# Which bank?



## Baker54 (Jul 5, 2011)

Hi everybody, Can someone advise on best bank in Dubai,especially for British expats.


----------



## mike bkk (Jul 12, 2011)

Hsbc


----------



## Baker54 (Jul 5, 2011)

mike bkk said:


> Hsbc


Thanks Mike.


----------



## indoMLA (Feb 6, 2011)

Baker54 said:


> Hi everybody, Can someone advise on best bank in Dubai,especially for British expats.


 Are you being sarcastic? In forum speak, red lettering signifies sarcasm....


----------



## Baker54 (Jul 5, 2011)

indoMLA said:


> Are you being sarcastic? In forum speak, red lettering signifies sarcasm....


No no,I am dead serious.Well wasn't aware of the red lettering LOL


----------



## Dozza (Feb 17, 2009)

Emirates NBD


----------



## wandabug (Apr 22, 2010)

I have always been with Emirates NBD - had no problems and they have branches everywhere.


----------



## whitecap (Jan 28, 2011)

wandabug said:


> I have always been with Emirates NBD - had no problems and they have branches everywhere.


Plus:

http://www.expatforum.com/expats/du...ai/77678-best-credit-card-skywards-miles.html


----------



## bodget (May 24, 2011)

are they best for the fullpackage.paying money to a uk account for paying bills back home like a mortgage?


----------



## sandypool (Sep 12, 2009)

HSBC are other times awful.

When I moved here I was told "all banks here are awful, you get used to it", and I did!

I bank with NBAD and to be fair to them most of the time I have no problems, however you get used to the fact that when you apply for a new cheque book or card, it will take 2 weeks for the application to leave the bank then several visits whilst you try to discover what the courier has done with said item, in the end to find it's at a random branch somewhere, where you can finally go and pick it up. Process usually takes me about 2 Months - or a "UAE week".

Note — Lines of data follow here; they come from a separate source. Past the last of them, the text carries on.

/-- RAM_DUMP's body (43_ram_accessor.md R232). -/
theorem ramDumpOp_of_play (hplay : play (dumpOps h) s = .ok bs t) :
    bs.length = ramBanks h * 0x2000 ∧
    ramDumpOp h s =
      .ok (Reply.ofValue (BitVec.ofNat 32 (ramImageSize h))) (withBus (afterDump h s (ramBanks h) bs false) t) := by
  obtain ⟨_, v, _, hfirst, hlast, rfl⟩ := play_append_ok.mp hplay
  obtain ⟨_, u, bs, hopen, hbanks, rfl⟩ := play_append_ok.mp hfirst
  obtain rfl := (play_seqOps_ok hopen).1
  obtain rfl := (play_seqOps_ok hlast).1
  obtain ⟨hlen, hloop⟩ := dumpBanks_withBus (s := { s with drv := { s.drv with ramEnabled := true } })
    (play_revPast hopen :) (le_limRam hlimit) hbanks
  have hclose := disableRamOp_withBus (s := afterDump h s (ramBanks h) bs true) (play_revPast hfirst :) hlast
  rw [List.nil_append, List.append_nil, ramDumpOp_eq_accessOp hlimit]
  exact ⟨hlen, accessOp_of_ok rfl (enableRamOp_withBus rfl hopen) hloop hclose⟩

variable {n : Nat} (hn : n ≤ ramBanks h) (hinput : n * 0x2000 ≤ s.input.bytes.length ∨ s.input.fails = false)
  (hplay : play (restorePrefixOps h s.input.bytes n) s = .ok bs t)
include hn hinput hplay

/-- RAM_RESTORE through its first n banks: the fix, the enable and the loop (43_ram_accessor.md R237). -/
theorem restoreBanks_of_play : ∃ u v, preWriteFix (family h) s = .ok () u ∧ enableRamOp (family h) u = .ok () v ∧
    forBanks ramBankSize (restoreBank h) n 0 v = .ok () (withBus (afterRestore h s n true) t) := by
  obtain ⟨_, v, _, hfirst, hbanks, rfl⟩ := play_append_ok.mp hplay
  obtain ⟨_, u, _, hfix, hopen, rfl⟩ := play_append_ok.mp hfirst
  exact ⟨withBus s u, _, preWriteFix_withBus rfl hfix, enableRamOp_withBus (play_revPast hfix) hopen,
    restoreBanks_withBus (s := { s with drv := { s.drv with ramEnabled := true } }) (play_revPast hfirst :)
      (fun hneed => hn.trans (le_limRam hlimit hneed)) hinput hbanks⟩

end

/-! ### The commands in a session -/

section
variable {s t : State} {h : Header} (hphase : s.phase = .ready) (hhdr : s.hdr = some h)
include hphase hhdr

theorem commandProc_ramDump : commandProc .ramDump s = ramDumpOp h s := inSession_ready hphase hhdr _

theorem commandProc_ramRestore : commandProc .ramRestore s = ramRestoreOp h s := inSession_ready hphase hhdr _

/-- RAM_RESTORE of a cartridge with no RAM (43_ram_accessor.md R235). -/
theorem exec_ramRestore_of_no_ram (hsize : h.ramSize = 0) :
    exec .ramRestore s = .next (s.respond (resultOf .ok 0)) := by
  refine exec_of_ok (r := Reply.nothing) ((commandProc_ramRestore hphase hhdr).trans ?_)
  rw [ramRestoreOp, if_pos hsize]
  rfl

/-- Beyond the family's limit both accessors are refused before they do anything (43_ram_accessor.md R231). -/
theorem exec_accessor_refused {i : Instr} (hi : i = .ramDump ∨ i = .ramRestore) (hneed : needSelect h = true)
    (hmany : params.famMaxRamBanks (family h) < ramBanks h) :
    exec i s = .next (s.respond (resultOf .unsupportedOperation 0)) := by
  have hrefused : bankLimitCheck h s = .error ⟨.unsupportedOperation, 0⟩ s := by
    rw [bankLimitCheck_refused hneed hmany, raise_apply]
  have hsize : h.ramSize ≠ 0 := by
    intro hzero
    simp [ramBanks, hzero] at hmany
  refine exec_of_refused rfl ?_
  rcases hi with rfl | rfl
  · rw [commandProc_ramDump hphase hhdr]
    exact bind_of_error hrefused
  · rw [commandProc_ramRestore hphase hhdr, ramRestoreOp, if_neg hsize]
    exact bind_of_error hrefused

end

/-- Taking a FileIoError: phase Faulted, S.fault and the result record (60_exceptions.md R273). -/
theorem takeError_fileIoError (k : Nat) (t : State) :
    takeError ⟨.fileIoError, k⟩ t = (faultedWith .fileIoError t).respond (resultOf .fileIoError k) := rfl

/-- TakeInput where the source fails before its chunk is full (43_ram_accessor.md R236). -/
theorem takeInput_of_failing {k : Nat} {s : State} (hfails : s.input.fails = true)
    (hshort : s.input.bytes.length < k) : takeInput k s = .error ⟨.fileIoError, 0⟩ s := by
  simp only [takeInput, if_neg (Nat.not_le.mpr hshort), hfails, if_true, raise_apply]

/-- A bank of a restore that finds no chunk after its select (43_ram_accessor.md R237). -/
theorem restoreBank_of_failing {h : Header} {b : Nat} {s u : State} (hselect : selectForAccess h b s = .ok () u)
    (hfails : u.input.fails = true) (hshort : u.input.bytes.length < ramBankSize) :
    restoreBank h b s = .error ⟨.fileIoError, 0⟩ u :=
  (bind_of_ok hselect).trans (bind_of_error (takeInput_of_failing hfails hshort))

Ultimately it's important you find one that offers you the best perks, account type, as the service is just not great. (Not much different to banks at home then!)


----------



## sandypool (Sep 12, 2009)

Sorry just to add I'd get one with a decent online service as it takes a lot of the pain out of transfers to home (when I make a transfer online it hits my UK account about 72 hours later, in branch it's taken a week to a month)


----------



## dubaidubaidubai (May 3, 2011)

Barclays

I opened and offshore acc just before I left the UK and also a local accont here in Dubai. Free transfers between my loacl acc and offshore ac and all of my liabilities for the UK come directly from the offshore acc by direct debit. Avoids the tax also.
Also allows three different checking acc currencies (USD, GBP and EUR) so perfect for when I'm travelling and I pay only the cost of conversion.

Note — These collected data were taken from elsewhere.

-- ==== Sys2Proof/Machine/Scaling.lean ====
section
/-!
DEFINITION. The consumer-side reference functions of 41_payload_extractor R150 over exact rationals; FDX itself scales
nothing (30_encoding R86).
-/

namespace Sys2Proof.Machine

/-- `volts(voltage_raw)`. -/
def volts (voltageRaw : Int) : ℚ := (voltageRaw : ℚ) / 100

/-- `amps(current_raw)`, "same encoding". -/
def amps (currentRaw : Int) : ℚ := (currentRaw : ℚ) / 100

/-- `celsius(tN_raw) = tN_raw / 10 - 273.15`. -/
def celsius (tRaw : Int) : ℚ := (tRaw : ℚ) / 10 - 27315 / 100

/-- `charge`, raw coulometric units. -/
def charge (chargeRaw : Int) : ℚ := chargeRaw

/-- `full`, "same units" as the charge. -/
def full (fullRaw : Int) : ℚ := fullRaw

/-- `cell_mV(cells[i])`. -/
def cellMillivolts (cell : Int) : ℚ := cell

/-- `numcells = count_raw / 2`, as an exact rational; a count where it is even and not negative (30_encoding R87). -/
def numcellsOfRaw (countRaw : Int) : ℚ := (countRaw : ℚ) / 2

/-- Hundredths of a volt, for a consumer working in integers. -/
def centivolts (voltageRaw : Int) : Int := voltageRaw

/-- Hundredths of an ampere. -/
def centiamps (currentRaw : Int) : Int := currentRaw

/-- Hundredths of a degree Celsius, with no rounding and no clamping (R151). -/
def centidegrees (tRaw : Int) : Int := 10 * tRaw - 27315

end Sys2Proof.Machine
end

Finally, the relationship managers are super attentive and personable and, dare I say it, of western mindset so they work with solutions rather than problems (unlike HSBC - seriously, not funny how bad HSBC are in my experience).


----------



## bodget (May 24, 2011)

was the local account a barclays subsidary or do all local banks do free transfers? how long does the transfer normally take to clear?


----------



## Smiler51 (Jul 12, 2011)

HSBC is horrible so don't use them.

I really like the local banks like ADCB and Noor Islamic Bank. Both give you great benefits, low charges and high interest rates....


----------



## rebeccatess (Dec 17, 2009)

DO NOT go with Dubai Islamic Bank (I had to with work) they charge you for everything, won't give you a credit card unless you are a Sheikh (it would seem)and money often goes missing from my account with no explanation or apology from the incompetent bank staff!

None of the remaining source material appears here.